- MATERIAL SHOWN -
== Segment start ==
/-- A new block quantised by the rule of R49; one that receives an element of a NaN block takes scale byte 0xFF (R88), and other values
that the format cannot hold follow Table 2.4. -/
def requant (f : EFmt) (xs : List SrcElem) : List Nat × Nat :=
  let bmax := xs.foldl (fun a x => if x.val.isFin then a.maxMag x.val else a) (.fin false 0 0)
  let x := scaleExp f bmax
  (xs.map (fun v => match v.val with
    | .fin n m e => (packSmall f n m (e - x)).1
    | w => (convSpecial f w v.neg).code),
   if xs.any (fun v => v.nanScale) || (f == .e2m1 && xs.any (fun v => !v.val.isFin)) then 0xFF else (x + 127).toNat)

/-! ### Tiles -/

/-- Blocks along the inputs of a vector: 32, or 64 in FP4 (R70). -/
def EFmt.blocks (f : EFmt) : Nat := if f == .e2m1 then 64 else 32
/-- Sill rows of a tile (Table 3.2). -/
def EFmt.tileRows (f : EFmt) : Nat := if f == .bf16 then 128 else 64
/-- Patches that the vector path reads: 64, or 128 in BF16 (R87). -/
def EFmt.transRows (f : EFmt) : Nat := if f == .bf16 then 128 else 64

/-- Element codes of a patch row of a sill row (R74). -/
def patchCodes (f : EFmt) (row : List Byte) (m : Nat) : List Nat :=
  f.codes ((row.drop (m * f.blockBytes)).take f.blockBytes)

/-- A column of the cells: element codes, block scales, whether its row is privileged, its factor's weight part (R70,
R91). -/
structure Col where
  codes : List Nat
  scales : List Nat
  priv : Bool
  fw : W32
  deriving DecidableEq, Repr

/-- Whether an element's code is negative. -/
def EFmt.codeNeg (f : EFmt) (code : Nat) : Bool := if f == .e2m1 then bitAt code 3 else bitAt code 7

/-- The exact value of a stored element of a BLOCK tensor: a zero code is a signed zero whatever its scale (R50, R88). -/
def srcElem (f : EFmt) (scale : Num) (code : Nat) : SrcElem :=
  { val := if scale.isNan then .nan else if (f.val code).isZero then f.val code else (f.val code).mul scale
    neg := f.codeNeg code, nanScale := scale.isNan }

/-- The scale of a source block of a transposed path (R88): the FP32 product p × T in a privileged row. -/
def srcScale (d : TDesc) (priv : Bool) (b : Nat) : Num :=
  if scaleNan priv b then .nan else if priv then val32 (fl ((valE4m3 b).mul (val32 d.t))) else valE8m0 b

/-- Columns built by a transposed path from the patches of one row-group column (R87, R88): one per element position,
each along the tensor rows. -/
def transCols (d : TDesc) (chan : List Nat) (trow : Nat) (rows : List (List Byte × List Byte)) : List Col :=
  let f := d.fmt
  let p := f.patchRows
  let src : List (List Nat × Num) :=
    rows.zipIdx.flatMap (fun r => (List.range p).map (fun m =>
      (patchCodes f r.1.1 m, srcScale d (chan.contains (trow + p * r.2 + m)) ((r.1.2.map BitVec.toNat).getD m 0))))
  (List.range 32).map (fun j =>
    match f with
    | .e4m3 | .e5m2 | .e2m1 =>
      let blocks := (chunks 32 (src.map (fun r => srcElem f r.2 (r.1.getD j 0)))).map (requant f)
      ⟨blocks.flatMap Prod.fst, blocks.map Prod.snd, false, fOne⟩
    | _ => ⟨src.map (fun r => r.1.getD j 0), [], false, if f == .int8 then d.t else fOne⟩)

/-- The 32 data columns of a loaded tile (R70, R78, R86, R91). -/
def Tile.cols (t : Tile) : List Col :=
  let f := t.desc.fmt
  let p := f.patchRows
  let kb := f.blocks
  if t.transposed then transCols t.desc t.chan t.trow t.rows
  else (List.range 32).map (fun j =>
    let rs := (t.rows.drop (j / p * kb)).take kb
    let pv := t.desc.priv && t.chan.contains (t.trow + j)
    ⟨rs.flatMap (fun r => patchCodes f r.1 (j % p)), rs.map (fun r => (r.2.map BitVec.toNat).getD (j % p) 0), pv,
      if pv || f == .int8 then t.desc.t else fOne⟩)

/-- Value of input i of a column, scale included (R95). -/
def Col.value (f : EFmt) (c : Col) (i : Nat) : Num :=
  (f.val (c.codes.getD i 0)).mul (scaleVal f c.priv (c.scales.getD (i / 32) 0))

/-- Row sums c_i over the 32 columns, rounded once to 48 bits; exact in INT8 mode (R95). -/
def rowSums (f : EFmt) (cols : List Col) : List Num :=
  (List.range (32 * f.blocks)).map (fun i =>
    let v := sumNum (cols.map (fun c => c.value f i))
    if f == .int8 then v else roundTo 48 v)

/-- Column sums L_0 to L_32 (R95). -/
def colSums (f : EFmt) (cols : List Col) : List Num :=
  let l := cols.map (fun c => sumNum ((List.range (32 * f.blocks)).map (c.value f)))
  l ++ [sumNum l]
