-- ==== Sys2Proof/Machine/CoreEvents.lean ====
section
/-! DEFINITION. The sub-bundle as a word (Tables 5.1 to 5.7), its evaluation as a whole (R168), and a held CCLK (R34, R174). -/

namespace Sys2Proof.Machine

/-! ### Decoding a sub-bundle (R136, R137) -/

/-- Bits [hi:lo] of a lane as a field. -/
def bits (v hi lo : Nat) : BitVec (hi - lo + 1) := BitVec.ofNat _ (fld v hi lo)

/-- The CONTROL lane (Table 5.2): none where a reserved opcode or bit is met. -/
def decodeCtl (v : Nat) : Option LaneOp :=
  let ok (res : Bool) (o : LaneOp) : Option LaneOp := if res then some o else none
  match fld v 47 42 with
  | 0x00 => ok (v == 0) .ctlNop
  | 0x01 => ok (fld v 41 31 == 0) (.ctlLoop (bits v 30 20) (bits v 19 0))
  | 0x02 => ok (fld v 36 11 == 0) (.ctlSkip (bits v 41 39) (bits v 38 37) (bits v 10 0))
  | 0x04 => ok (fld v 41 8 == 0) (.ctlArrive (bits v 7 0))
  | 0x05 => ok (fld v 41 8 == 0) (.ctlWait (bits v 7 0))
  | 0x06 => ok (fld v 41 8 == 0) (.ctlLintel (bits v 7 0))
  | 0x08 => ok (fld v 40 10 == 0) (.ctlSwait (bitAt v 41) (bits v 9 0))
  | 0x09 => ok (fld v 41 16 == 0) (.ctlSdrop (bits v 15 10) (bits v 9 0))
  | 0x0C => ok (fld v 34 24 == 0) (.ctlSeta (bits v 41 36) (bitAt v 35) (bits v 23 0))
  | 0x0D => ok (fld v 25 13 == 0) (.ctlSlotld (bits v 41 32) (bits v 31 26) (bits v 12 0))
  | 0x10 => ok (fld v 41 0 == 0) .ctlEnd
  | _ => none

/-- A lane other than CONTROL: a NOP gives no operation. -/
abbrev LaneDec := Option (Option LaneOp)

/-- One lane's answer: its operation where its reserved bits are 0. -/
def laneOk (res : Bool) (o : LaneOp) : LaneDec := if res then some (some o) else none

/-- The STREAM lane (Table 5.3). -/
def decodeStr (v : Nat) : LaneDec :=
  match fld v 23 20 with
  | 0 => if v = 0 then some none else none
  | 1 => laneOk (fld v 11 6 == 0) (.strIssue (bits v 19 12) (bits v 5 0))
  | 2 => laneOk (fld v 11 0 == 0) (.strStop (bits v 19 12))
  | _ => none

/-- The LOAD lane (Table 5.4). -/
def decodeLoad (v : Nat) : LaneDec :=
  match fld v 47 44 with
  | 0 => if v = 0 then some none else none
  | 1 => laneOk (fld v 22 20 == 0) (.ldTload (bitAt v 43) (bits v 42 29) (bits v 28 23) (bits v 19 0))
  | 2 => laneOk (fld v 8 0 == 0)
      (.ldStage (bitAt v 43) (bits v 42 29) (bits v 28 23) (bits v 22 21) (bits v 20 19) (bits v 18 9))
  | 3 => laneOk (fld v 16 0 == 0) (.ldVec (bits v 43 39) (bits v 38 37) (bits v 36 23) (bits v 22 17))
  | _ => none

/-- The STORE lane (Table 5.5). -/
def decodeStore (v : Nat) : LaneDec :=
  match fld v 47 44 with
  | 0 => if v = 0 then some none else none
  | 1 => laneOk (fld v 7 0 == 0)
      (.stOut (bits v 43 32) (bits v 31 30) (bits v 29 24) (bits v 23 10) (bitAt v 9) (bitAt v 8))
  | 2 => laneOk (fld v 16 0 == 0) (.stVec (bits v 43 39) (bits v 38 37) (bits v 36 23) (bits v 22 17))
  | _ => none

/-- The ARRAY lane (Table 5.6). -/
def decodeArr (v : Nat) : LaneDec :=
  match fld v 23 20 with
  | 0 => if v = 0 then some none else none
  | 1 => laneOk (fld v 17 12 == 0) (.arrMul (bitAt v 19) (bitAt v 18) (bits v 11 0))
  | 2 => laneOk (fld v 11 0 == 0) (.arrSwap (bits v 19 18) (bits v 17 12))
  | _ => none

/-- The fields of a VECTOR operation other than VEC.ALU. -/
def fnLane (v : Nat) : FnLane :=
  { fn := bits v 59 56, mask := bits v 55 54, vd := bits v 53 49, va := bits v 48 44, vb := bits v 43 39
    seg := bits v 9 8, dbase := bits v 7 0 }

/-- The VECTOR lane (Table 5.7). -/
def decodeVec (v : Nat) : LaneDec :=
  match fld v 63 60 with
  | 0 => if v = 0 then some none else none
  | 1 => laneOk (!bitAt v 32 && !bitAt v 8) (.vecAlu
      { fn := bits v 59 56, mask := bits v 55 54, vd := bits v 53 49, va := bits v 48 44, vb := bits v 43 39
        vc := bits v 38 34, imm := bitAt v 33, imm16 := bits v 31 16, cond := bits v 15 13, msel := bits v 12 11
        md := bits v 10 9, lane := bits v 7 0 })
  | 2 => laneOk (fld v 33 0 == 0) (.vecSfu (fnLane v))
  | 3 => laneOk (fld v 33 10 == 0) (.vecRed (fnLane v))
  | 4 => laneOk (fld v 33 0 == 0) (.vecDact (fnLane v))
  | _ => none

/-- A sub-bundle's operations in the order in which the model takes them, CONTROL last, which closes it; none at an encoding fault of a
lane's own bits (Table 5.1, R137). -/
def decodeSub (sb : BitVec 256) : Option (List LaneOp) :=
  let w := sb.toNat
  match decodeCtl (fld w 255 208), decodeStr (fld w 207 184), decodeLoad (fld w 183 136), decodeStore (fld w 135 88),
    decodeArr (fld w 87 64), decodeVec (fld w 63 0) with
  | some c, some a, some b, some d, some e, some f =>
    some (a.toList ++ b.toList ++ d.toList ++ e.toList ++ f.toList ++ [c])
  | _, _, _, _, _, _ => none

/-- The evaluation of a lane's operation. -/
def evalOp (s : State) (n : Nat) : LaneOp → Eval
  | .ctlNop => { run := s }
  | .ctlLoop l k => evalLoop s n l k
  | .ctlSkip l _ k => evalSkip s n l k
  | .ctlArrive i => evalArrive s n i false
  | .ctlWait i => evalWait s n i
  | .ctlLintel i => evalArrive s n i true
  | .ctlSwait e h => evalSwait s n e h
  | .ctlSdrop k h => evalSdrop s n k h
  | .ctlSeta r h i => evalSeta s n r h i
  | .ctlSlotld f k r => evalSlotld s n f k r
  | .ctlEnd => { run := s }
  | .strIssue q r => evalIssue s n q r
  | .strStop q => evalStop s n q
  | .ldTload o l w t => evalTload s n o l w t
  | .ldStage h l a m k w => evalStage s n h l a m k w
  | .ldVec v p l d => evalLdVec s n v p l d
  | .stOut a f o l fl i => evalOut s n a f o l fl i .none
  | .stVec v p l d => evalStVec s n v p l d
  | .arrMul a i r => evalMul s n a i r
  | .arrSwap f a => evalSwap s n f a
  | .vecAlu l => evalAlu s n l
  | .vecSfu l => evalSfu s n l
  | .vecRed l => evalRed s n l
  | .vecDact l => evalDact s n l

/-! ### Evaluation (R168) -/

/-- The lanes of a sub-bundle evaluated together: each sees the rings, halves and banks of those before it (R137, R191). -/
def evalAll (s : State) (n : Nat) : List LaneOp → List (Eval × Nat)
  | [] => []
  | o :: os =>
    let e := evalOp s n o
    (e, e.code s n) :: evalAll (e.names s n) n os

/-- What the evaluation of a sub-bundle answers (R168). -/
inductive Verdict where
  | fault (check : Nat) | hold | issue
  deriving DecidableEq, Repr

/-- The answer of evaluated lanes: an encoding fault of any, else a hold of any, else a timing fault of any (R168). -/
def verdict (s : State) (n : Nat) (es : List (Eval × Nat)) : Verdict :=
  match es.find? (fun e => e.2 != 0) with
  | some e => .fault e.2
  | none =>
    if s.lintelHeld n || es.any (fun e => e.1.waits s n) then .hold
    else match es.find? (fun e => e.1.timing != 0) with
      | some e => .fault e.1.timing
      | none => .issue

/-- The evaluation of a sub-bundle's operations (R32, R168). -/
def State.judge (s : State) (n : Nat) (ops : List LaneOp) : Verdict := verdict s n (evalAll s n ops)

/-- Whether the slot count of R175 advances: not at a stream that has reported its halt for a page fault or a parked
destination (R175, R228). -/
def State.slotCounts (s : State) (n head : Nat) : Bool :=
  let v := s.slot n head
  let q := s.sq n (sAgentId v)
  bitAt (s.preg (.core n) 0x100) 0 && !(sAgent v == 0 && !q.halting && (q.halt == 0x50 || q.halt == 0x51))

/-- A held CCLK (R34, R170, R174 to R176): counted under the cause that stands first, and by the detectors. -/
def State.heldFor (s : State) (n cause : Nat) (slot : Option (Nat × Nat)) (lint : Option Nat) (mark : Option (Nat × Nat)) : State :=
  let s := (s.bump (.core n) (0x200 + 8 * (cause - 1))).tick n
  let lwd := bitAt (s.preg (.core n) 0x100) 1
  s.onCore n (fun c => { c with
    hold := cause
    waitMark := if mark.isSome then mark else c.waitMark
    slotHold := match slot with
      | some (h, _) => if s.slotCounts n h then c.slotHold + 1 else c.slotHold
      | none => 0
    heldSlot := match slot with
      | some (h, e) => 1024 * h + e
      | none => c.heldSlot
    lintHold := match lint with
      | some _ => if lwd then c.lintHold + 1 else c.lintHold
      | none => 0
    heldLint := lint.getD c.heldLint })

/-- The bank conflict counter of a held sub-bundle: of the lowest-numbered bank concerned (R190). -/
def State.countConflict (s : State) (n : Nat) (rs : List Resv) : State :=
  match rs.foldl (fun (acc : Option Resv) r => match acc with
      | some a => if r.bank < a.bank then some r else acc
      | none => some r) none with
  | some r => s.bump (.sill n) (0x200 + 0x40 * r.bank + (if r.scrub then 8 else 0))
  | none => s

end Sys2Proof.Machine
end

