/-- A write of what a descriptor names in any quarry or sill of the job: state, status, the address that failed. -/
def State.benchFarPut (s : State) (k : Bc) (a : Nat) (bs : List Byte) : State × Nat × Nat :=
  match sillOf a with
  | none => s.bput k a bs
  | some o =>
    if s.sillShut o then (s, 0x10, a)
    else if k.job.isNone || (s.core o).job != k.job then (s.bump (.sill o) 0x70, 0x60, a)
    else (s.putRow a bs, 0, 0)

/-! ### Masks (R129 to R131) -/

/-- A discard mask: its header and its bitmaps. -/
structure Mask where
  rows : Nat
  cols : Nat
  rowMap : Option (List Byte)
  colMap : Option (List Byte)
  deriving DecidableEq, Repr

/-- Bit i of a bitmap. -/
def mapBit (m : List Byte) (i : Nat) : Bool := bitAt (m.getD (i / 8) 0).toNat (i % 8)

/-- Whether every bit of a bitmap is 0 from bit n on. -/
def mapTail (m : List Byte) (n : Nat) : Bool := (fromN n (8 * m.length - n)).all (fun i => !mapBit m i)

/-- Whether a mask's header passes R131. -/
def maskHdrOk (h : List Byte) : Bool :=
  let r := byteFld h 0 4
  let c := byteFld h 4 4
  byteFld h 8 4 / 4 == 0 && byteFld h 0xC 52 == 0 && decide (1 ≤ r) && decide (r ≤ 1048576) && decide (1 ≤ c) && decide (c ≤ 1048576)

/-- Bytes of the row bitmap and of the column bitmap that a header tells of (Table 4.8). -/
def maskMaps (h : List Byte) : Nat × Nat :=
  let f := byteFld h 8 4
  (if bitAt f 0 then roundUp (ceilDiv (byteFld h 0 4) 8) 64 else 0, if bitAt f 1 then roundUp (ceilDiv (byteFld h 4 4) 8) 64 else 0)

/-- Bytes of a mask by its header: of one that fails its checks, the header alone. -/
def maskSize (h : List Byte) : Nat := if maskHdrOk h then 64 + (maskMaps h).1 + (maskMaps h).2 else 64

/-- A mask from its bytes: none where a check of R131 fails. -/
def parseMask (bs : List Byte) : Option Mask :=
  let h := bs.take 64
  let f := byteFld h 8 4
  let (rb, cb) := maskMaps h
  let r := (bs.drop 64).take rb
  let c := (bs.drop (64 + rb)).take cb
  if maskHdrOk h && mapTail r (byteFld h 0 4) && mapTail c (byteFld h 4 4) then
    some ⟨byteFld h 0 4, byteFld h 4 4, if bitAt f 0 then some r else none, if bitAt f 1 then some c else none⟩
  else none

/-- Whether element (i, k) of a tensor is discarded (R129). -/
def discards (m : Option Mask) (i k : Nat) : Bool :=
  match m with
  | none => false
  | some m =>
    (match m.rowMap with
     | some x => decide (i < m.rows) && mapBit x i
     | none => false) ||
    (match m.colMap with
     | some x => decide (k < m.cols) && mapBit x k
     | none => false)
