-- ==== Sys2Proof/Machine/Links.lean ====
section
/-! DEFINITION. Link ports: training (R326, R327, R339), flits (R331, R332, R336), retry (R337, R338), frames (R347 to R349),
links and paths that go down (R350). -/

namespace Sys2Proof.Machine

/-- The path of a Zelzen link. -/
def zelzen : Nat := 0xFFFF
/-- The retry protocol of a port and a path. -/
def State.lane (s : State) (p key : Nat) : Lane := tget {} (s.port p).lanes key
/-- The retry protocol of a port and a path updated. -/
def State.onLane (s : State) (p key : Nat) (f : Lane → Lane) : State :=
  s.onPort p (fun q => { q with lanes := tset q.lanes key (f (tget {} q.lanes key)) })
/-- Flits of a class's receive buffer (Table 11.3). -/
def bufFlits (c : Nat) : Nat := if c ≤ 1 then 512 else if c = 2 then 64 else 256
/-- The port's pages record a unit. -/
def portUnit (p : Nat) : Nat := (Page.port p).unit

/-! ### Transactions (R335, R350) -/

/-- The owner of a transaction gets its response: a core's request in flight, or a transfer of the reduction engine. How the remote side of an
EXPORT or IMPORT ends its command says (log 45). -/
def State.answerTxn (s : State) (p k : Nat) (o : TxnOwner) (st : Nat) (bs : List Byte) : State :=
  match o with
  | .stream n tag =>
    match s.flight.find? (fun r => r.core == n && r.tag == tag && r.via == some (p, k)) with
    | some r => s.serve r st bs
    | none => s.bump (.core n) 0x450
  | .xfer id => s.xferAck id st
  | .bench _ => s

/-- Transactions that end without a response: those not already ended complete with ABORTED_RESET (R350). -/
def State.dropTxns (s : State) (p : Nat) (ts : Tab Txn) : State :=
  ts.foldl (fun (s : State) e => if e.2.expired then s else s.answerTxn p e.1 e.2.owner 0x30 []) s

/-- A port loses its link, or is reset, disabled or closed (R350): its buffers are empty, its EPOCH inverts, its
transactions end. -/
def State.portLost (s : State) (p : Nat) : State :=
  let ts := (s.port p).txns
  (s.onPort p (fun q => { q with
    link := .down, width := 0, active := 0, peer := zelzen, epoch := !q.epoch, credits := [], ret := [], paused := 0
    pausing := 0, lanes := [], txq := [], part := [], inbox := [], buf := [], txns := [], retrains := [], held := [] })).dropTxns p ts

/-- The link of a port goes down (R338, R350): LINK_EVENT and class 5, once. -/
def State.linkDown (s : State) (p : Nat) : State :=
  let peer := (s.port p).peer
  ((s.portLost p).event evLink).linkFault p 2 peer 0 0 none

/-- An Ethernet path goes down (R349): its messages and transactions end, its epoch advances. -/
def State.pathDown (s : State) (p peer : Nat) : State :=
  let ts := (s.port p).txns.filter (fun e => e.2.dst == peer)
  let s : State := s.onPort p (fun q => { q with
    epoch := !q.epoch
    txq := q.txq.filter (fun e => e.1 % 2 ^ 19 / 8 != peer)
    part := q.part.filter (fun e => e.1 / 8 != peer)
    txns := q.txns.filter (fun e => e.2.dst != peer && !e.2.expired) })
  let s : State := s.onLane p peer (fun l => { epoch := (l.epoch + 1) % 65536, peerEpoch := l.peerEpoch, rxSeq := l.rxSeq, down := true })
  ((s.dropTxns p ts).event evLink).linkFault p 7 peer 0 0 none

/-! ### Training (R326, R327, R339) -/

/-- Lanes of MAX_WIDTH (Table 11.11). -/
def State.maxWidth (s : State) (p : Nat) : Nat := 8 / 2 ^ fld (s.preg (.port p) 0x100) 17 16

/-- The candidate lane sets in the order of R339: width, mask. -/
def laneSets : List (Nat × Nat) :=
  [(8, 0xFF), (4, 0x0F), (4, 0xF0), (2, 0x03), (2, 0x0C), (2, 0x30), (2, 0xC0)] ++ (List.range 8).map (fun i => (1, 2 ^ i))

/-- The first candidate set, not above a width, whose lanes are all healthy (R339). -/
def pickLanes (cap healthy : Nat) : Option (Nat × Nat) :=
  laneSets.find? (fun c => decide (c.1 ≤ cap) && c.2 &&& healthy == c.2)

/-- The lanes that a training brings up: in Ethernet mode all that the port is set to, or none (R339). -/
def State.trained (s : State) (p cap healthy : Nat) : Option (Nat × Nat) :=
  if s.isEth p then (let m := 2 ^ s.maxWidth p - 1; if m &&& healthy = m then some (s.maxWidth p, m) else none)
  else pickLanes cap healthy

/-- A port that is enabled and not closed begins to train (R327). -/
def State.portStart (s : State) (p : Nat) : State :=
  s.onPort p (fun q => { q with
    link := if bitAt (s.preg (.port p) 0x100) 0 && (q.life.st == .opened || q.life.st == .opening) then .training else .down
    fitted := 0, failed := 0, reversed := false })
== Segment end ==
- EXERCISE GOAL -
Reproduce the records above line by line, without any change, up to and including the line that holds "if xs.any (fun".

- OUTPUT OF THE EXERCISE -
/-- A new block quantised by the rule of R49; one that receives an element of a NaN block takes scale byte 0xFF (R88), and other values
that the format cannot hold follow Table 2.4. -/
def requant (f : EFmt) (xs : List SrcElem) : List Nat × Nat :=
  let bmax := xs.foldl (fun a x => if x.val.isFin then a.maxMag x.val else a) (.fin false 0 0)
  let x := scaleExp f bmax
  (xs.map (fun v => match v.val with
    | .fin n m e => (packSmall f n m (e - x)).1
    | w => (convSpecial f w v.neg).code),
   if xs.any (fun v => v.nanScale) || (f == .e2m1 && xs.any (fun v => !v.val.isFin)) then 0xFF else (x + 127).toNat)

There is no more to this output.